Я пожала плечами. Втайне я считала, что у меня отличный голос, совсем как у Тамары Церетели, у меня было несколько ее пластинок, и я пела так, как она, с придыханием, нарочито хриплым голосом.
Выбирала я исключительно цыганские романсы из ее репертуара: «Корабли», «Стаканчики граненые», «Мы только знакомы», «Караван».
— Вот и хорошо! — воскликнул Стас. — Значит, договорились!
С самого начала я решила — бывать в палате, которая раньше была моим классом, в довольно большой комнате с двумя окнами.
Когда я открыла дверь бывшего своего класса, я первым делом глянула на второе окно: там я сидела, именно там, возле самого подоконника.
Я поздоровалась с теми, кто находился в палате, их было трое — Любимов, Тупиков и Белов, села возле стола, стоявшего посередине.
— Нам уже
сказали, что придет сюда одна очень славная девочка, — сказал Любимов.— Знаете, я раньше училась в этом классе, — сказала я. — Здесь была наша школа.

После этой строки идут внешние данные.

/-- R148, R160, R35, R51: RESTART, and RESTART_LINK of the port of arrival, are answered OK with a restart mark and do
nothing more; RESTART_LINK of the other port is its link start and then the answer. Where the flush of that link start
removes a RESTART mark, the bridge restarts and there is no answer (log entry 20). -/
def Obligations.RestartsFollowTheirAnswer : Prop :=
  ∀ (r : Request) (s : State) (i : Fin 8), s.HolderExecutes r i → r.operands = [] →
    let b := s.begun r i
    let linkStart := fun p : Port => match p with
      | .u => exec .linkStartU b
      | .l => exec .linkStartL b
    exec (.restart r) s = .next (b.replied r i 28 .ok [] (some .bridge)) ∧
    (selectsPort r.selector r.port →
      exec (.restartLink r) s = .next (b.replied r i 14 .ok [] (some (.link r.port)))) ∧
    (∀ p, selectsPort r.selector p → p ≠ r.port → 8 ≤ s.settings.claimTimeout →
      ((∀ x, x ∈ s.responses.get p → x.mark ≠ some .bridge) → ∃ t, linkStart p = .next t ∧
        exec (.restartLink r) s = .next (t.replied r i 14 .ok [] none)) ∧
      ((∃ x, x ∈ s.responses.get p ∧ x.mark = some .bridge) → exec (.restartLink r) s = linkStart p)) ∧
    ((∀ p, ¬selectsPort r.selector p) → exec (.restartLink r) s = .next (b.replied r i 14 .range [] none))

/-- R64 to R68, R161, R172: the four edits are answered BUSY while the STAGED bank is frozen; otherwise the bank is
changed as the request says, the check state becomes UNCHECKED and nothing else changes. -/
def Obligations.EditsChangeTheStagedBankAlone : Prop :=
  ∀ (r : Request) (s : State) (i : Fin 8), s.HolderExecutes r i →
    let b := s.begun r i
    let edited := fun (bank : Bank) (code : BitVec 8) =>
      { b with staged := bank, checkState := .unchecked }.replied r i code .ok [] none
    let g := s.staged
    let w0 := r.operands.getD 0 0
    let w1 := r.operands.getD 1 0
    (r.operands = [] →
      (s.StagedFrozen →
        exec (.stageClear r) s = .next (b.replied r i 16 .busy [] none) ∧
        exec (.stageCopy r) s = .next (b.replied r i 17 .busy [] none) ∧
        exec (.eraseRecord r) s = .next (b.replied r i 19 .busy [] none)) ∧
      (¬s.StagedFrozen →
        exec (.stageClear r) s = .next (edited .empty 16) ∧
        exec (.stageCopy r) s = .next (edited s.active 17) ∧
        ((∀ ref, ¬selectsRecord r.selector ref) →
          exec (.eraseRecord r) s = .next (b.replied r i 19 .range [] none)) ∧
        (∀ n : Fin 64, selectsRecord r.selector (.mailbox n) →
          exec (.eraseRecord r) s = .next (edited { g with mailboxes := g.mailboxes.set n ⟨none, true⟩ } 19)) ∧
        (∀ n : Fin 8, selectsRecord r.selector (.queue n) →
          exec (.eraseRecord r) s = .next (edited { g with queues := g.queues.set n ⟨none, true⟩ } 19)) ∧
        (∀ n : Fin 128, selectsRecord r.selector (.capture n) →
          exec (.eraseRecord r) s = .next (edited { g with captures := g.captures.set n ⟨none, true⟩ } 19)) ∧
        (∀ n : Fin 128, selectsRecord r.selector (.emit n) →
          exec (.eraseRecord r) s = .next (edited { g with emits := g.emits.set n ⟨none, true⟩ } 19)))) ∧
    ((r.selector.extractLsb' 11 3 = 1 ∨ r.selector.extractLsb' 11 3 = 2) ∧ r.operands.length = 1 ∨
      (r.selector.extractLsb' 11 3 = 3 ∨ r.selector.extractLsb' 11 3 = 4) ∧ r.operands.length = 2 ∨
      (r.selector.extractLsb' 11 3 = 0 ∨ 5 ≤ r.selector.extractLsb' 11 3) ∧
        (r.operands.length = 1 ∨ r.operands.length = 2) →
      let range := exec (.writeRecord r) s = .next (b.replied r i 18 .range [] none)
      (s.StagedFrozen → exec (.writeRecord r) s = .next (b.replied r i 18 .busy [] none)) ∧
      (¬s.StagedFrozen →
        ((∀ ref, ¬selectsRecord r.selector ref) → range) ∧
        (∀ n : Fin 64, selectsRecord r.selector (.mailbox n) → (parseMailboxDef w0 = none → range) ∧
          ∀ d, parseMailboxDef w0 = some d → exec (.writeRecord r) s =
            .next (edited { g with mailboxes := g.mailboxes.set n ⟨some d, true⟩ } 18)) ∧
        (∀ n : Fin 8, selectsRecord r.selector (.queue n) → (parseQueueDef w0 = none → range) ∧
          ∀ d, parseQueueDef w0 = some d → exec (.writeRecord r) s =
            .next (edited { g with queues := g.queues.set n ⟨some d, true⟩ } 18)) ∧
        (∀ n : Fin 128, selectsRecord r.selector (.capture n) → (parseCaptureEntry w0 w1 = none → range) ∧
          ∀ e, parseCaptureEntry w0 w1 = some e → exec (.writeRecord r) s =
            .next (edited { g with captures := g.captures.set n ⟨some e, true⟩ } 18)) ∧
        (∀ n : Fin 128, selectsRecord r.selector (.emit n) → (parseEmitEntry w0 w1 = none → range) ∧
          ∀ e, parseEmitEntry w0 w1 = some e → exec (.writeRecord r) s =
            .next (edited { g with emits := g.emits.set n ⟨some e, true⟩ } 18))))

/-- R72, R143: a CHECK is answered BUSY while the STAGED bank is frozen; otherwise the state becomes CHECKING with the
five figures of the stored profiles, the sequence number is outstanding, the cached response is absent, and nothing is
queued. -/
def Obligations.CheckTakenIsOutstanding : Prop :=
  ∀ (r : Request) (s : State) (i : Fin 8), s.HolderExecutes r i → r.operands = [] →
    let b := s.begun r i
    (s.StagedFrozen → exec (.check r) s = .next (b.replied r i 20 .busy [] none)) ∧
    (¬s.StagedFrozen → ∃ q, b.parties[i] = some q ∧ q.id = { port := r.port, station := r.station } ∧ q.idle = 0 ∧
      exec (.check r) s = .next { b with
        checkState := .checking { port := r.port, station := r.station }
          { uSlotCount := s.uStored.slotCount, uResponseSlot := s.uStored.responseSlot,
            lSlotCount := s.lStored.slotCount, lBeaconSlot := s.lStored.beaconSlot,
            lResponseSlot := s.lStored.responseSlot } []
        parties := b.parties.set i (some { q with lastSeq := some r.seq, outstanding := some r.seq, cached := none }) })

/-- R83, R84, R139, R141: COMMIT and CANCEL_COMMIT by the staged check state, with the refusals that come before it, and
what the next L round start then does: after a COMMIT it swaps (a new generation, UNCHECKED, COMMIT_DONE), none comes while
port L is OFF; after a CANCEL_COMMIT it does not swap. That L_ROUND_START posed while port L is OFF or while a round runs
changes nothing is the model's choice (log entry 13). -/
def Obligations.CommitAndCancelFollowTheCheckState : Prop :=
  ∀ (r : Request) (s : State) (i : Fin 8), s.Executes r i →
    let b := s.begun r i
    (r.operands ≠ [] → exec (.commit r) s = .next (b.replied r i 21 .unknown [] none) ∧
      exec (.cancelCommit r) s = .next (b.replied r i 22 .unknown [] none)) ∧
    (r.operands = [] → s.claim ≠ some { port := r.port, station := r.station } →
      exec (.commit r) s = .next (b.replied r i 21 .unclaimed [] none) ∧
      exec (.cancelCommit r) s = .next (b.replied r i 22 .unclaimed [] none)) ∧
    (r.operands = [] → s.claim = some { port := r.port, station := r.station } →
      (s.checkState = .passed →
        exec (.commit r) s = .next ({ b with checkState := .commitPending }.replied r i 21 .pending [] none)) ∧
      (s.checkState = .unchecked ∨ (∃ c ref, s.checkState = .failed c ref) →
        exec (.commit r) s = .next (b.replied r i 21 .notChecked [] none)) ∧
      ((∃ p f rb, s.checkState = .checking p f rb) →
        exec (.commit r) s = .next (b.replied r i 21 .busy [] none)) ∧
      (s.checkState = .commitPending →
        exec (.commit r) s = .next (b.replied r i 21 .state [] none) ∧
        exec (.cancelCommit r) s = .next ({ b with checkState := .passed }.replied r i 22 .ok [] none)) ∧
      (s.checkState ≠ .commitPending → exec (.cancelCommit r) s = .next (b.replied r i 22 .state [] none)) ∧
      (∀ t, s.checkState = .passed → exec (.commit r) s = .next t →
        (s.lTime.state = .off → exec .lRoundStart t = .next t) ∧
        (s.lTime.state = .untied → s.lTime.running = false → ∃ t', exec .lRoundStart t = .next t' ∧
          t'.generation = s.generation + 1 ∧ t'.checkState = .unchecked ∧ t'.active = s.staged ∧
          (t'.notices.overflow = true ∨ ∃ e ∈ t'.notices.entries, e.kind = .commitDone))) ∧
      (∀ t, s.checkState = .commitPending → exec (.cancelCommit r) s = .next t →
        ∃ t', exec .lRoundStart t = .next t' ∧ t'.generation = s.generation ∧ t'.checkState = .passed ∧
          t'.active = s.active ∧ t'.staged = s.staged))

Любимов нисколько не удивился.
— Бывает, — сказал. — Почему бы и нет? Всяко бывает…
Самый изо всех молодой, Тупиков вглядывался в меня с откровенным любопытством.
Я невольно смутилась.
Любимов сказал:
— Чего это ты на девочку уставился?
— Она на мою сестренку похожа, — ответил Тупиков.
— Как же, похожа, — проворчал Белов.
Это были первые слова, которые довелось услышать от него.
Он был старше всех, все больше лежал, закрыв глаза.
Я быстро поняла, когда стала приходить в эту палату, что характер у Белова не из легких, однако его можно было понять.
Самый молодой в «нашем» отделении доктор Аркадий Петрович сказал о нем однажды, придя в очередной раз в палату:
— Фашисты старались изо всех сил, и не их вина, что ты выжил…
— Знаю, — коротко ответил Белов.
Однажды я пришла в палату с гитарой.
— Это еще что такое? — вскинулся Тупиков. — Никак петь будешь?
— Попробую, — ответила я. И стала мысленно прикидывать, что бы спеть. Решила «Ямщик, не гони лошадей».
У бабушки была старая-престарая граммофонная пластинка знаменитой певицы Вари Паниной, которая, по словам бабушки, некогда гремела на всю Россию.
Варя Панина пела этот романс сперва тихо, как бы шепча кому-то на ухо, потом все более разгораясь, голос ее креп и звучал все сильнее, все ярче.
Я пробежала пальцами по струнам:
Ямщик, не гони лошадей,
Мне некуда больше спешить,
Мне некого больше любить…
Все слушали меня молча. Потом, когда я замолчала, Тупиков сказал:
— Спой еще что-нибудь…
— Что бы ты хотел?
— Все равно, что тебе нравится…
Тупикова перебил Любимов:
— Давай опять то же самое…
И я снова начала сперва тихо, едва слышно, потом все явственней, все громче: «Ямщик, не гони лошадей…»
И вдруг Белов, лежавший возле окна, привстал на кровати. Серые в темных ресницах глаза его лихорадочно блестели. Я впервые заметила седину, сквозившую в его темно-русых волосах.
— Перестань, девочка, — глухо сказал он. — Очень тебя прошу…
Я мгновенно кончила петь. Тупиков спросил удивленно:
— Это еще почему?
— Тебе что, не нравится, как она поет? — спросил Белова Любимов. — Или никак вспомнил о чем-то, о чем бы лучше позабыть?
Белов не ответил ему, закрыл глаза.
Потом снова открыл глаза.
— Ты не сердись, девочка, на меня что-то нашло нынче…
— Я не сержусь, — ответила я.
Однако больше уже не приносила гитары, и, хотя все они, даже тот же Белов, уговаривали спеть что-нибудь, я больше никогда не пела.